> **WHAT YOU WILL DO**:
In the listing that follows, the range to quote begins at the line that has "(he : execEcall" and ends after the line that has "case jal => exact jal_raises hrun hf hwf he"; quote it verbatim and add nothing.

> **DATA PROVIDED**:
* * *
/-- A byte of memory that changes is one that a store names, inside memory (R44). -/
theorem exec_readMem {a : Nat} (he : exec i s = .next t) (ha : t.readMem a ≠ s.readMem a) :
    ∃ w rs1 rs2 imm, i = storeInstr w rs1 rs2 imm ∧ (effAddr s rs1 imm).toNat ≤ a ∧
      a < (effAddr s rs1 imm).toNat + w.bytes ∧ a < s.cfg.memSize := by
  rcases exec_next he with ⟨f, -, rfl⟩ | ⟨rd, v, -, rfl⟩ | ⟨rd, p, -, -, rfl⟩ | ⟨p, -, rfl⟩ |
    ⟨w, rs1, rs2, imm, hi, hv, rfl⟩ | ⟨-, bs, rfl⟩ | ⟨-, -, rfl⟩
  case inr.inr.inr.inr.inl =>
    obtain ⟨-, hb, -⟩ := validAccess_iff.mp hv
    have hin : ¬(a < (effAddr s rs1 imm).toNat ∨ (effAddr s rs1 imm).toNat + w.bytes ≤ a) := fun hout =>
      ha (readByte_writeBytes_out s.mem (by rwa [leBytes_length]))
    exact ⟨w, rs1, rs2, imm, hi, by omega, by omega, by omega⟩
  all_goals simp at ha

end Sys2Proof.Machine
end

section
/-! SUPPORT. The frame of a step (10_state.md sections 1, 3 and 4) and the successful end (60_exceptions.md section 4):
each is about the instruction the fetched word decodes to, since a fault changes none of it. -/

namespace Sys2Proof.Machine

/-- Settles O49: a fault leaves the machine FAULTED, and of the instructions only syscall 10 exits. -/
theorem onlySyscallTenEndsSuccessfully : Obligations.OnlySyscallTenEndsSuccessfully := by
  intro s t hst hx
  obtain ⟨hrun, ⟨-, rfl⟩ | ⟨w, e, -, -, rfl⟩ | ⟨w, i, hf, hd, he⟩⟩ := step_next hst
  · simp at hx
  · simp at hx
  · obtain ⟨rfl, hnum, rfl⟩ := exec_exited hrun he hx
    exact ⟨hnum, ⟨w, fetch_eq_ok.mp hf, opcodeOf_of_decode_ecall hd⟩, rfl⟩

/-- Settles O50: of the instructions only ECALL appends. -/
theorem consoleGrowsOnlyBySyscalls : Obligations.ConsoleGrowsOnlyBySyscalls := by
  intro s t hst
  obtain ⟨-, ⟨-, rfl⟩ | ⟨w, e, -, -, rfl⟩ | ⟨w, i, hf, hd, he⟩⟩ := step_next hst
  · exact ⟨[], by simp, by simp⟩
  · exact ⟨[], by simp, by simp⟩
  · obtain ⟨bs, hout, hecall⟩ := exec_out he
    refine ⟨bs, hout, fun hbs => ⟨w, fetch_eq_ok.mp hf, opcodeOf_of_decode_ecall ?_⟩⟩
    rw [hd, hecall hbs]

/-- Settles O51: the register written is the instruction's destination, which the word's rd field names. -/
theorem onlyTheDestinationRegisterChanges : Obligations.OnlyTheDestinationRegisterChanges := by
  intro s t r hst hr
  obtain ⟨-, ⟨-, rfl⟩ | ⟨w, e, -, -, rfl⟩ | ⟨w, i, hf, hd, he⟩⟩ := step_next hst
  · exact absurd rfl hr
  · exact absurd rfl hr
  · obtain ⟨h0, hdest⟩ := exec_readReg he hr
    exact ⟨h0, w, fetch_eq_ok.mp hf, rdOf_of_decode hd hdest⟩

/-- Settles O52: the bytes written are those of a store, whose word names the width, the base and the displacement. -/
theorem memoryChangesOnlyByStores : Obligations.MemoryChangesOnlyByStores := by
  intro s t a hst ha
  obtain ⟨-, ⟨-, rfl⟩ | ⟨w, e, -, -, rfl⟩ | ⟨w, i, hf, hd, he⟩⟩ := step_next hst
  · exact absurd rfl ha
  · exact absurd rfl ha
  · obtain ⟨wd, rs1, rs2, imm, rfl, hlow, hhigh, hbound⟩ := exec_readMem he ha
    obtain ⟨hop, hsel, rfl, rfl⟩ := store_fields_of_decode hd
    exact ⟨w, wd.bytes, fetch_eq_ok.mp hf, hop, hsel, hlow, hhigh, hbound⟩

end Sys2Proof.Machine
end

section
/-! SUPPORT. Where each fault comes from (60_exceptions.md section 1): the raisers, as two relations, and that a
faulting instruction and a faulting step are always one of them. -/

namespace Sys2Proof.Machine

/-- The selectors of LOAD with the bytes each reads (R88, R171). -/
def loadSelectors : List (BitVec 3 × Nat) := [(0b000#3, 1), (0b001#3, 2), (0b010#3, 4), (0b100#3, 1), (0b101#3, 2)]

/-- What executing the word `w` can raise: the fault kind and what it records (R202 to R205). -/
inductive ExecRaises (s : State) (w : Word) : Cause → Word → Prop where
  | read {n : Nat} (hop : opcodeOf w = 0b0000011#7) (hn : (funct3Of w, n) ∈ loadSelectors)
      (h : ¬AccessOk s (effAddr s (rs1Of w) (iField w)) n) :
      ExecRaises s w .invalidRead (effAddr s (rs1Of w) (iField w))
  | write {n : Nat} (hop : opcodeOf w = 0b0100011#7) (hn : (funct3Of w, n) ∈ storeSelectors)
      (h : ¬AccessOk s (effAddr s (rs1Of w) (sField w)) n) :
      ExecRaises s w .invalidWrite (effAddr s (rs1Of w) (sField w))
  | branch {p : Word} (hop : opcodeOf w = 0b1100011#7) (hp : p.toNat % 4 ≠ 0)
      (h : s.pc.toNat % 4 = 0 → BranchTaken s w ∧ p = branchTarget s (bField w)) :
      ExecRaises s w .misalignedTarget p
  | jal (hop : opcodeOf w = 0b1101111#7) (hp : (jumpTarget s (jField w)).toNat % 4 ≠ 0) :
      ExecRaises s w .misalignedTarget (jumpTarget s (jField w))
  | jalr (hop : opcodeOf w = 0b1100111#7) (hp : (jumpRegTarget s (rs1Of w) (iField w)).toNat % 4 ≠ 0) :
      ExecRaises s w .misalignedTarget (jumpRegTarget s (rs1Of w) (iField w))
  | syscall (hop : opcodeOf w = 0b1110011#7) (hn : s.readReg s.cfg.syscallNumReg ∉ [1#32, 4#32, 10#32, 11#32]) :
      ExecRaises s w .unknownSyscall (s.readReg s.cfg.syscallNumReg)

/-- What a step can raise: in the fetch, in the decoder, or in executing the fetched word (R201 to R205). -/
inductive StepRaises (s : State) : Cause → Word → Prop where
  | fetch (h : s.cfg.memSize < s.pc.toNat + 4) : StepRaises s .invalidRead s.pc
  | decode {w : Word} {e : DecodeError} (hw : FetchedWord s w) (h : Sys2Proof.decode w = .error e) :
      StepRaises s .invalidInstruction w
  | exec {w : Word} {c : Cause} {info : Word} (hw : FetchedWord s w) (h : ExecRaises s w c info) : StepRaises s c info

variable {s t : State} (hrun : s.status = .running) (hf : t.status = .faulted)

include hrun hf

theorem finish_not_faulted {rd : RegIdx} {v : Word} : s.finish rd v ≠ .next t := by
  intro he
  obtain rfl := finish_next he
  simp [hrun] at hf

/-- A load faults by an access, of the width its selector names, that is invalid (R202). -/
theorem load_raises {wd : Width} {ext : Word → Word} {rd rs1 : RegIdx} {imm : BitVec 12} {f3 : BitVec 3}
    (hsel : (f3, wd.bytes) ∈ loadSelectors) (he : load wd ext rd rs1 imm s = .next t) :
    ∃ c info, t = s.raise ⟨c, info⟩ ∧ ExecRaises s (iWord imm rs1 f3 rd .load) c info := by
  rcases load_next he with ⟨-, v, rfl⟩ | ⟨hv, rfl⟩
  · simp [hrun] at hf
  · have hr := ExecRaises.read (s := s) (w := iWord imm rs1 f3 rd .load) (n := wd.bytes) (opcodeOf_iWord ..)
    simp only [funct3Of_iWord, rs1Of_iWord, iField_iWord] at hr
    exact ⟨_, _, rfl, hr hsel fun hok => hv (accessOk_iff.mp hok)⟩

/-- A store faults likewise (R203). -/
theorem store_raises {wd : Width} {rs1 rs2 : RegIdx} {imm : BitVec 12} {f3 : BitVec 3}
    (hsel : (f3, wd.bytes) ∈ storeSelectors) (he : store wd rs1 rs2 imm s = .next t) :
    ∃ c info, t = s.raise ⟨c, info⟩ ∧ ExecRaises s (sWord imm rs2 rs1 f3) c info := by
  rcases store_next he with ⟨-, rfl⟩ | ⟨hv, rfl⟩
  · simp [hrun] at hf
  · have hr := ExecRaises.write (s := s) (w := sWord imm rs2 rs1 f3) (n := wd.bytes) (opcodeOf_sWord ..)
    simp only [funct3Of_sWord, rs1Of_sWord, sField_sWord] at hr
    exact ⟨_, _, rfl, hr hsel fun hok => hv (accessOk_iff.mp hok)⟩

/-- A branch from an aligned pc faults only when it is taken, since the next word is aligned (R158, D17). -/
theorem branch_raises {cond : Word → Word → Bool} {rs1 rs2 : RegIdx} {off : BitVec 13} {f3 : BitVec 3}
    (hoff : offBOk off = true)
    (htaken : cond (s.readReg rs1) (s.readReg rs2) = true → BranchTaken s (bWord off rs2 rs1 f3))
    (he : branch cond rs1 rs2 off s = .next t) :
    ∃ c info, t = s.raise ⟨c, info⟩ ∧ ExecRaises s (bWord off rs2 rs1 f3) c info := by
  rcases transfer_next he with ⟨-, rfl⟩ | ⟨hp, rfl⟩
  · simp [hrun] at hf
  · refine ⟨_, _, rfl, .branch (opcodeOf_bWord ..) hp fun hpc => ?_⟩
    by_cases hc : cond (s.readReg rs1) (s.readReg rs2) = true
    · rw [if_pos hc, bField_bWord _ _ _ _ hoff]
      exact ⟨htaken hc, rfl⟩
    · rw [if_neg hc] at hp
      exact absurd (add_four_aligned hpc) hp

/-- JAL faults by a target that is no multiple of 4 (R204). -/
theorem jal_raises {rd : RegIdx} {off : BitVec 21} (hoff : offJOk off = true) (he : execJal rd off s = .next t) :
    ∃ c info, t = s.raise ⟨c, info⟩ ∧ ExecRaises s (jWord off rd) c info := by
  rcases jump_next he with ⟨-, rfl⟩ | ⟨hp, rfl⟩
  · simp [hrun] at hf
  · have hr := ExecRaises.jal (s := s) (w := jWord off rd) (opcodeOf_jWord ..)
    rw [jField_jWord _ _ hoff] at hr
    exact ⟨_, _, rfl, hr hp⟩

/-- JALR likewise, whatever its funct3 (R204). -/
theorem jalr_raises {w : Word} (hop : opcodeOf w = 0b1100111#7)
    (he : execJalr (rdOf w) (rs1Of w) (iField w) s = .next t) :
    ∃ c info, t = s.raise ⟨c, info⟩ ∧ ExecRaises s w c info := by
  rcases jump_next he with ⟨-, rfl⟩ | ⟨hp, rfl⟩
  · simp [hrun] at hf
  · exact ⟨_, _, rfl, .jalr hop hp⟩

/-- A syscall faults by a number outside the table (R205). -/
theorem ecall_raises {w : Word} (hop : opcodeOf w = 0b1110011#7) (he : execEcall s = .next t) :
    ∃ c info, t = s.raise ⟨c, info⟩ ∧ ExecRaises s w c info := by
  rcases ecall_next he with ⟨-, bs, rfl⟩ | ⟨-, rfl⟩ | ⟨hn, rfl⟩
  · simp [hrun] at hf
  · simp at hf
  · exact ⟨_, _, rfl, .syscall hop hn⟩

/-- A word that faults when it executes is one of the raisers. -/
theorem exec_raises {w : Word} {i : Instr} (hd : decode w = .ok i) (he : exec i s = .next t) :
    ∃ c info, t = s.raise ⟨c, info⟩ ∧ ExecRaises s w c info := by
  have hwf := decodedInstructionsAreWellFormed w i hd
  rcases decode_cases hd with ⟨hop, rfl⟩ | ⟨hop, rfl⟩ | rfl
  · exact jalr_raises hrun hf hop he
  · exact ecall_raises hrun hf hop he
  cases i
  case lb | lh | lw | lbu | lhu => exact load_raises hrun hf (by decide) he
  case sb | sh | sw => exact store_raises hrun hf (by decide) he
  case beq => exact branch_raises hrun hf hwf (fun hc => .inl ⟨by simp, by simpa using cmpEq_iff.mp hc⟩) he
  case bne => exact branch_raises hrun hf hwf (fun hc => .inr (.inl ⟨by simp, by simpa using cmpNe_iff.mp hc⟩)) he
  case blt =>
    exact branch_raises hrun hf hwf (fun hc => .inr (.inr (.inl ⟨by simp, by simpa using cmpLt_iff.mp hc⟩))) he
  case bge =>
    exact branch_raises hrun hf hwf (fun hc => .inr (.inr (.inr (.inl ⟨by simp, by simpa using cmpGe_iff.mp hc⟩)))) he
  case bltu =>
    exact branch_raises hrun hf hwf
      (fun hc => .inr (.inr (.inr (.inr (.inl ⟨by simp, by simpa using cmpLtu_iff.mp hc⟩))))) he
  case bgeu =>
    exact branch_raises hrun hf hwf
      (fun hc => .inr (.inr (.inr (.inr (.inr ⟨by simp, by simpa using cmpGeu_iff.mp hc⟩))))) he
  case jal => exact jal_raises hrun hf hwf he
  case jalr => exact jalr_raises hrun hf (opcodeOf_iWord ..) (by simpa [encode, exec] using he)
  case ecall => exact ecall_raises hrun hf (opcodeOf_iWord ..) he
  all_goals exact absurd he (finish_not_faulted hrun hf)

omit hrun in
/-- A step into FAULTED takes the fault of one of the raisers, and does nothing else. -/
theorem step_raises (hst : step s = .next t) : ∃ c info, t = s.raise ⟨c, info⟩ ∧ StepRaises s c info := by
  obtain ⟨hrun, ⟨hb, rfl⟩ | ⟨w, e, hw, hd, rfl⟩ | ⟨w, i, hw, hd, he⟩⟩ := step_next hst
  · exact ⟨_, _, rfl, .fetch hb⟩
  · exact ⟨_, _, rfl, .decode (fetch_eq_ok.mp hw) hd⟩
  · obtain ⟨c, info, ht, hr⟩ := exec_raises hrun hf hd he
    exact ⟨c, info, ht, .exec (fetch_eq_ok.mp hw) hr⟩

end Sys2Proof.Machine
end

section
/-! SUPPORT. Faults: what they change and where they come from (60_exceptions.md sections 1 and 4). -/

namespace Sys2Proof.Machine

/-- Settles O47: the next state is the old one with a fault taken, and every raiser names a cause. -/
theorem faultsArePrecise : Obligations.FaultsArePrecise := by
  intro s t hst hf
  obtain ⟨c, info, rfl, hr⟩ := step_raises hf hst
  refine ⟨rfl, fun hc => ?_⟩
  obtain rfl : c = .none := hc
  cases hr with
  | exec _ h => cases h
* * *
> **WRITTEN ANSWER**:
theorem ecall_raises {w : Word} (hop : opcodeOf w = 0b1110011#7) (he : execEcall s = .next t) :
    ∃ c info, t = s.raise ⟨c, info⟩ ∧ ExecRaises s w c info := by
  rcases ecall_next he with ⟨-, bs, rfl⟩ | ⟨-, rfl⟩ | ⟨hn, rfl⟩
  · simp [hrun] at hf
  · simp at hf
  · exact ⟨_, _, rfl, .syscall hop hn⟩

/-- A word that faults when it executes is one of the raisers. -/
theorem exec_raises {w : Word} {i : Instr} (hd : decode w = .ok i) (he : exec i s = .next t) :
    ∃ c info, t = s.raise ⟨c, info⟩ ∧ ExecRaises s w c info := by
  have hwf := decodedInstructionsAreWellFormed w i hd
  rcases decode_cases hd with ⟨hop, rfl⟩ | ⟨hop, rfl⟩ | rfl
  · exact jalr_raises hrun hf hop he
  · exact ecall_raises hrun hf hop he
  cases i
  case lb | lh | lw | lbu | lhu => exact load_raises hrun hf (by decide) he
  case sb | sh | sw => exact store_raises hrun hf (by decide) he
  case beq => exact branch_raises hrun hf hwf (fun hc => .inl ⟨by simp, by simpa using cmpEq_iff.mp hc⟩) he
  case bne => exact branch_raises hrun hf hwf (fun hc => .inr (.inl ⟨by simp, by simpa using cmpNe_iff.mp hc⟩)) he
  case blt =>
    exact branch_raises hrun hf hwf (fun hc => .inr (.inr (.inl ⟨by simp, by simpa using cmpLt_iff.mp hc⟩))) he
  case bge =>
    exact branch_raises hrun hf hwf (fun hc => .inr (.inr (.inr (.inl ⟨by simp, by simpa using cmpGe_iff.mp hc⟩)))) he
  case bltu =>
    exact branch_raises hrun hf hwf
      (fun hc => .inr (.inr (.inr (.inr (.inl ⟨by simp, by simpa using cmpLtu_iff.mp hc⟩))))) he
  case bgeu =>
    exact branch_raises hrun hf hwf
      (fun hc => .inr (.inr (.inr (.inr (.inr ⟨by simp, by simpa using cmpGeu_iff.mp hc⟩))))) he
  case jal => exact jal_raises hrun hf hwf he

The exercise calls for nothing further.